* **Assignment**:
Extract from the entries below, exactly as given, only the lines from the line containing "structure Lines where" to the line containing "R10; log 9).", both lines included.

* **Supplied records**:

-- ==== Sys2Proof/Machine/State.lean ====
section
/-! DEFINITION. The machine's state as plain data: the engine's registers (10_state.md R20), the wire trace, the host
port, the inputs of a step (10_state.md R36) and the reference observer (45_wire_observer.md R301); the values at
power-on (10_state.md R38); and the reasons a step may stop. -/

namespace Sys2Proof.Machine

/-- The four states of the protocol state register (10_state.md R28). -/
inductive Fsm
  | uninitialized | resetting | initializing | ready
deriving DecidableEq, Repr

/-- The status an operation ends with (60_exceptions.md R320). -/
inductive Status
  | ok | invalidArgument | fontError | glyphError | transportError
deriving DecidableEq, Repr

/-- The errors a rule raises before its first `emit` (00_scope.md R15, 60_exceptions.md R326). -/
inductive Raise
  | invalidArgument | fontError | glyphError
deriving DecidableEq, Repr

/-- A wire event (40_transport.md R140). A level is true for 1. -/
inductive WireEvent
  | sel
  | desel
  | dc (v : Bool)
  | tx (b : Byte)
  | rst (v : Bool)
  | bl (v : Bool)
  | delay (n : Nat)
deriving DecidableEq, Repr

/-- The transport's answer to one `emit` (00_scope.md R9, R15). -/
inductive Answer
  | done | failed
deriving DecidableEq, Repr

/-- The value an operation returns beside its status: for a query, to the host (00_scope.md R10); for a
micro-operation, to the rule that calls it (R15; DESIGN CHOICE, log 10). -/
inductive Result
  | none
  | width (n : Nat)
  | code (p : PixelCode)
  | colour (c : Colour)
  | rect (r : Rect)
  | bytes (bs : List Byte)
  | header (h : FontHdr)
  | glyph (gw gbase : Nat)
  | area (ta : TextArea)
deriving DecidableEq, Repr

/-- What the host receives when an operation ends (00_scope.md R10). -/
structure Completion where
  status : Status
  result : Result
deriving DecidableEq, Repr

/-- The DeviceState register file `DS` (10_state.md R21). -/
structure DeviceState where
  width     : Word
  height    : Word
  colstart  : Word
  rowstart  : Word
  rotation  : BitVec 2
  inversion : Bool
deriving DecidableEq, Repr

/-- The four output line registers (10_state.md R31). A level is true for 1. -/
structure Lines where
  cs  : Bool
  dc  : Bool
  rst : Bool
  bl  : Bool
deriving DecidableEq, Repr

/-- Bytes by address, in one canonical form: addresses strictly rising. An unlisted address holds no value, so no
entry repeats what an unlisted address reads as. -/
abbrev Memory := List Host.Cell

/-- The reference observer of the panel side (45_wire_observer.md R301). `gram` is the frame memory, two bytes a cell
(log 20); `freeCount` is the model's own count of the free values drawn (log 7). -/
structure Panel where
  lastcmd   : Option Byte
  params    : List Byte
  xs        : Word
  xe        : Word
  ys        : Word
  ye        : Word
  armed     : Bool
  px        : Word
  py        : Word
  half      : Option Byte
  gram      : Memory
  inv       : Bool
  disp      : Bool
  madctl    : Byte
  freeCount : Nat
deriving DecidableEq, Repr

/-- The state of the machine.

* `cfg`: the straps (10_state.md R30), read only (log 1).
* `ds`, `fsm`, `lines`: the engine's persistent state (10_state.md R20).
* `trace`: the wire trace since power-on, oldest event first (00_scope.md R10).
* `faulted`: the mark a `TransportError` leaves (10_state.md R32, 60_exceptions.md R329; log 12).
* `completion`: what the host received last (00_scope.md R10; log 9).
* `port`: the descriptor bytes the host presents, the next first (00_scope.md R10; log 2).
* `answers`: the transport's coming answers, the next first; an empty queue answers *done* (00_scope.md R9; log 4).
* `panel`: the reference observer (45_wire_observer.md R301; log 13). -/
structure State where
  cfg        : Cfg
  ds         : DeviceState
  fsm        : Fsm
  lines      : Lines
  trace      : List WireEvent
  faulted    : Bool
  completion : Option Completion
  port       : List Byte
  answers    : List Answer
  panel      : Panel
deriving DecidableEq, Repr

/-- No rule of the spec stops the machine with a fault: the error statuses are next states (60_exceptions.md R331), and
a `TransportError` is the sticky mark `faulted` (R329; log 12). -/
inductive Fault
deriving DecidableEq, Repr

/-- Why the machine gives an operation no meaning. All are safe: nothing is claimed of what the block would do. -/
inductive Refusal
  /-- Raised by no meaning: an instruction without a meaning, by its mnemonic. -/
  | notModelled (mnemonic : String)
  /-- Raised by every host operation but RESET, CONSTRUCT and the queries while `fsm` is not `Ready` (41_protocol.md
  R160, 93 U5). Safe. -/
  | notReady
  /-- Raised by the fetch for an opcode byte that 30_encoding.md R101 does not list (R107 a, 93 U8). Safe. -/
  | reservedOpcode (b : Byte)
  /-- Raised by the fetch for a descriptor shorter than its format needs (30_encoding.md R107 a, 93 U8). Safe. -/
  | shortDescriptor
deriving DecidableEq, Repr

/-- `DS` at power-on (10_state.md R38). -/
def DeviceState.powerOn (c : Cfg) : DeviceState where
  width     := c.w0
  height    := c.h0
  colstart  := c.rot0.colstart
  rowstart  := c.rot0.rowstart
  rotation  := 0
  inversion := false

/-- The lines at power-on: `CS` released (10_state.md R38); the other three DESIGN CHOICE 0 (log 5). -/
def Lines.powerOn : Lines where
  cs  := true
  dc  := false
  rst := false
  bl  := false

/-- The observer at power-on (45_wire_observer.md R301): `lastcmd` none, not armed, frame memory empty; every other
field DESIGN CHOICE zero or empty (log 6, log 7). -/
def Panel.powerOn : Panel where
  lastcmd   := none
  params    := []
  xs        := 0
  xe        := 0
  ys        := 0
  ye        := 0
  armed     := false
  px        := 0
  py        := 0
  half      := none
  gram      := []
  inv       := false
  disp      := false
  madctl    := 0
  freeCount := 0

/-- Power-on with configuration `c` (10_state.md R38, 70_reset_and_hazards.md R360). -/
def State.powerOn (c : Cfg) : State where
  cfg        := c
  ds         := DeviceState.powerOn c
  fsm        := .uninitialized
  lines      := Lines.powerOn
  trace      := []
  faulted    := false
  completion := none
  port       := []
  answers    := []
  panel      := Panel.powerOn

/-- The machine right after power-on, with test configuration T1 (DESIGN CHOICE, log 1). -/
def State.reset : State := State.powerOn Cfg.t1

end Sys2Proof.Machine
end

--

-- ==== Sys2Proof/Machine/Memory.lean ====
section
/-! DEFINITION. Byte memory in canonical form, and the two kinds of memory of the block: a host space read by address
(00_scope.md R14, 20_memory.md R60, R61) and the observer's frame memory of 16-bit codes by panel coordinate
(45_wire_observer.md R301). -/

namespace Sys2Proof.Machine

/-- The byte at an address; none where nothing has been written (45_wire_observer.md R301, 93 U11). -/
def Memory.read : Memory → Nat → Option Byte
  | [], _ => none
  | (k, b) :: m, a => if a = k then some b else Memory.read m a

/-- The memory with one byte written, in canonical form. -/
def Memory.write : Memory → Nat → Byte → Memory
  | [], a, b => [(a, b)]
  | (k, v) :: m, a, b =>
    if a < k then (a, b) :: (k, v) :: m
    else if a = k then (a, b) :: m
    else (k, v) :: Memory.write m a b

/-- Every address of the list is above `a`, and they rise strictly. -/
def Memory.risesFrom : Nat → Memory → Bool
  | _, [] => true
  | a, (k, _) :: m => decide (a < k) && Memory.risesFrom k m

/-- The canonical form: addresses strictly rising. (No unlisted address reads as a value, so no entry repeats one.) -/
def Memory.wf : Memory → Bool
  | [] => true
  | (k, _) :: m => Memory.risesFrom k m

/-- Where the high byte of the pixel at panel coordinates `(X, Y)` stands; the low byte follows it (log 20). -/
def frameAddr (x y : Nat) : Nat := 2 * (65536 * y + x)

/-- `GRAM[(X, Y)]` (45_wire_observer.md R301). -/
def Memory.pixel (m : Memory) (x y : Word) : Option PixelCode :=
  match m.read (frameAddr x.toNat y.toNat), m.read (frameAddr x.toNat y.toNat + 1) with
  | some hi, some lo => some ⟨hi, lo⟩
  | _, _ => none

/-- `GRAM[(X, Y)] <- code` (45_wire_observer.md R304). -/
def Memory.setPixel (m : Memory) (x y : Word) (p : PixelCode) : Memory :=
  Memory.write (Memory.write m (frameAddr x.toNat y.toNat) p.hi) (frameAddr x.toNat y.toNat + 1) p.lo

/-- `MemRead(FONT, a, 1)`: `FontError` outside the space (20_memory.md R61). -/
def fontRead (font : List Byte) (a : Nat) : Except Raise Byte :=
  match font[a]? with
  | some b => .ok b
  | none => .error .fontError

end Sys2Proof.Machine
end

==

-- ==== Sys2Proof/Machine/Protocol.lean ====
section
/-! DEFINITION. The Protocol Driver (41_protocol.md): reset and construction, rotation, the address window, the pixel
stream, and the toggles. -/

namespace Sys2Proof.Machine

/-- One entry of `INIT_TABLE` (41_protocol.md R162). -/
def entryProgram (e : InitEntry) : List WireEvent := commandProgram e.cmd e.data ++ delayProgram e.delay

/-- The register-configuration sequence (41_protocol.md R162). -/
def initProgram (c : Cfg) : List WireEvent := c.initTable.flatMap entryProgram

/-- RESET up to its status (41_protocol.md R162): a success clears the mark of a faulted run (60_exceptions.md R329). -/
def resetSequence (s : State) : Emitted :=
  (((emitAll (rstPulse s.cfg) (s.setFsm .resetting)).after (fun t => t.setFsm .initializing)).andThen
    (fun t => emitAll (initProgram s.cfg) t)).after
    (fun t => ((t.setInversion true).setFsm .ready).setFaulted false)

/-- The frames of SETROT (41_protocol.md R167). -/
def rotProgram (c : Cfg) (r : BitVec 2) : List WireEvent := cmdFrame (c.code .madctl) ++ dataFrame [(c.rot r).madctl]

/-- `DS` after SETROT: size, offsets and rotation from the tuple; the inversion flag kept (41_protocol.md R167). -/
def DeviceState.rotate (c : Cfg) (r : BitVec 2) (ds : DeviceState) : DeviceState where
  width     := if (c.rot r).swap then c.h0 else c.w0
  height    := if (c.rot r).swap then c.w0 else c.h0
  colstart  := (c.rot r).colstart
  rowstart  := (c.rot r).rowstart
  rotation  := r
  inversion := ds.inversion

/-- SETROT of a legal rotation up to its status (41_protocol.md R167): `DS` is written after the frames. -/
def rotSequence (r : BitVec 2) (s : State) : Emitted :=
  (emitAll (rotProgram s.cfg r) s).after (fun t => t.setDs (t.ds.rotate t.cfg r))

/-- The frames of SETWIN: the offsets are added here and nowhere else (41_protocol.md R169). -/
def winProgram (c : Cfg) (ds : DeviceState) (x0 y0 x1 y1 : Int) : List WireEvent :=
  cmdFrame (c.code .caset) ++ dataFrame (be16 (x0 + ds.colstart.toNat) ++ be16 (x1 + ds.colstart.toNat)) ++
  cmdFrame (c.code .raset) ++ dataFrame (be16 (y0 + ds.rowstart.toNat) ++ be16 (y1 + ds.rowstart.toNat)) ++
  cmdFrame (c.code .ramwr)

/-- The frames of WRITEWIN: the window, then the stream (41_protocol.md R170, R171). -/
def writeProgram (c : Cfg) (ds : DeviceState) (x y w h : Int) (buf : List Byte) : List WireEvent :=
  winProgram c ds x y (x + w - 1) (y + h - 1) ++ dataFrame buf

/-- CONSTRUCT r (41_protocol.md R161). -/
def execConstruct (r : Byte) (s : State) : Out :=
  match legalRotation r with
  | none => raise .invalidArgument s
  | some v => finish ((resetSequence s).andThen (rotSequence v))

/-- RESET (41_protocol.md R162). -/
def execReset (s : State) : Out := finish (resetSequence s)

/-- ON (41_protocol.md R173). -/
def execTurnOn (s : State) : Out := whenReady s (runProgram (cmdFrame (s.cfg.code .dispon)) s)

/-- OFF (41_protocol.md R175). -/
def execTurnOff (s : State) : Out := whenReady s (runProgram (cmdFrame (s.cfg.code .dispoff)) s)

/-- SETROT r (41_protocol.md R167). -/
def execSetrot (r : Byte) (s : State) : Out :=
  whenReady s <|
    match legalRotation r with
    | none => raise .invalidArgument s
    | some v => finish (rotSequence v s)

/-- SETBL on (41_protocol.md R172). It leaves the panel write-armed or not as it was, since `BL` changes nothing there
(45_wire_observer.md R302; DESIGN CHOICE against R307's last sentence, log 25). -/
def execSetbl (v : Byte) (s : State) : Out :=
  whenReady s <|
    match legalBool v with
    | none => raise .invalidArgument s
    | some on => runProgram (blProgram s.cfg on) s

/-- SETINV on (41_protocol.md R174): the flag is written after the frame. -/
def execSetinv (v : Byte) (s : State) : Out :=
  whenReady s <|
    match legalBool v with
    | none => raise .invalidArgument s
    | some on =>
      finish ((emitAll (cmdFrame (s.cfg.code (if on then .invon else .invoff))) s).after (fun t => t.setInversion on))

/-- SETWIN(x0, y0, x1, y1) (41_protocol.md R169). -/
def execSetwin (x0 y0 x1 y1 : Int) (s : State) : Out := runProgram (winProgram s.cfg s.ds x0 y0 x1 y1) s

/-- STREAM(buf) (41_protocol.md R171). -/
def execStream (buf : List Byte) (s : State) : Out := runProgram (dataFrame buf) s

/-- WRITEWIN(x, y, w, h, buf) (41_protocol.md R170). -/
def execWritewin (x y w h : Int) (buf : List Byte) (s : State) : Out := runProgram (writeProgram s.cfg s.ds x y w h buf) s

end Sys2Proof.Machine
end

* **Result**:
structure Lines where
  cs  : Bool
  dc  : Bool
  rst : Bool
  bl  : Bool
deriving DecidableEq, Repr

/-- Bytes by address, in one canonical form: addresses strictly rising. An unlisted address holds no value, so no
entry repeats what an unlisted address reads as. -/
abbrev Memory := List Host.Cell

/-- The reference observer of the panel side (45_wire_observer.md R301). `gram` is the frame memory, two bytes a cell
(log 20); `freeCount` is the model's own count of the free values drawn (log 7). -/
structure Panel where
  lastcmd   : Option Byte
  params    : List Byte
  xs        : Word
  xe        : Word
  ys        : Word
  ye        : Word
  armed     : Bool
  px        : Word
  py        : Word
  half      : Option Byte
  gram      : Memory
  inv       : Bool
  disp      : Bool
  madctl    : Byte
  freeCount : Nat
deriving DecidableEq, Repr

/-- The state of the machine.

* `cfg`: the straps (10_state.md R30), read only (log 1).
* `ds`, `fsm`, `lines`: the engine's persistent state (10_state.md R20).
* `trace`: the wire trace since power-on, oldest event first (00_scope.md R10).
* `faulted`: the mark a `TransportError` leaves (10_state.md R32, 60_exceptions.md R329; log 12).
* `completion`: what the host received last (00_scope.md R10; log 9).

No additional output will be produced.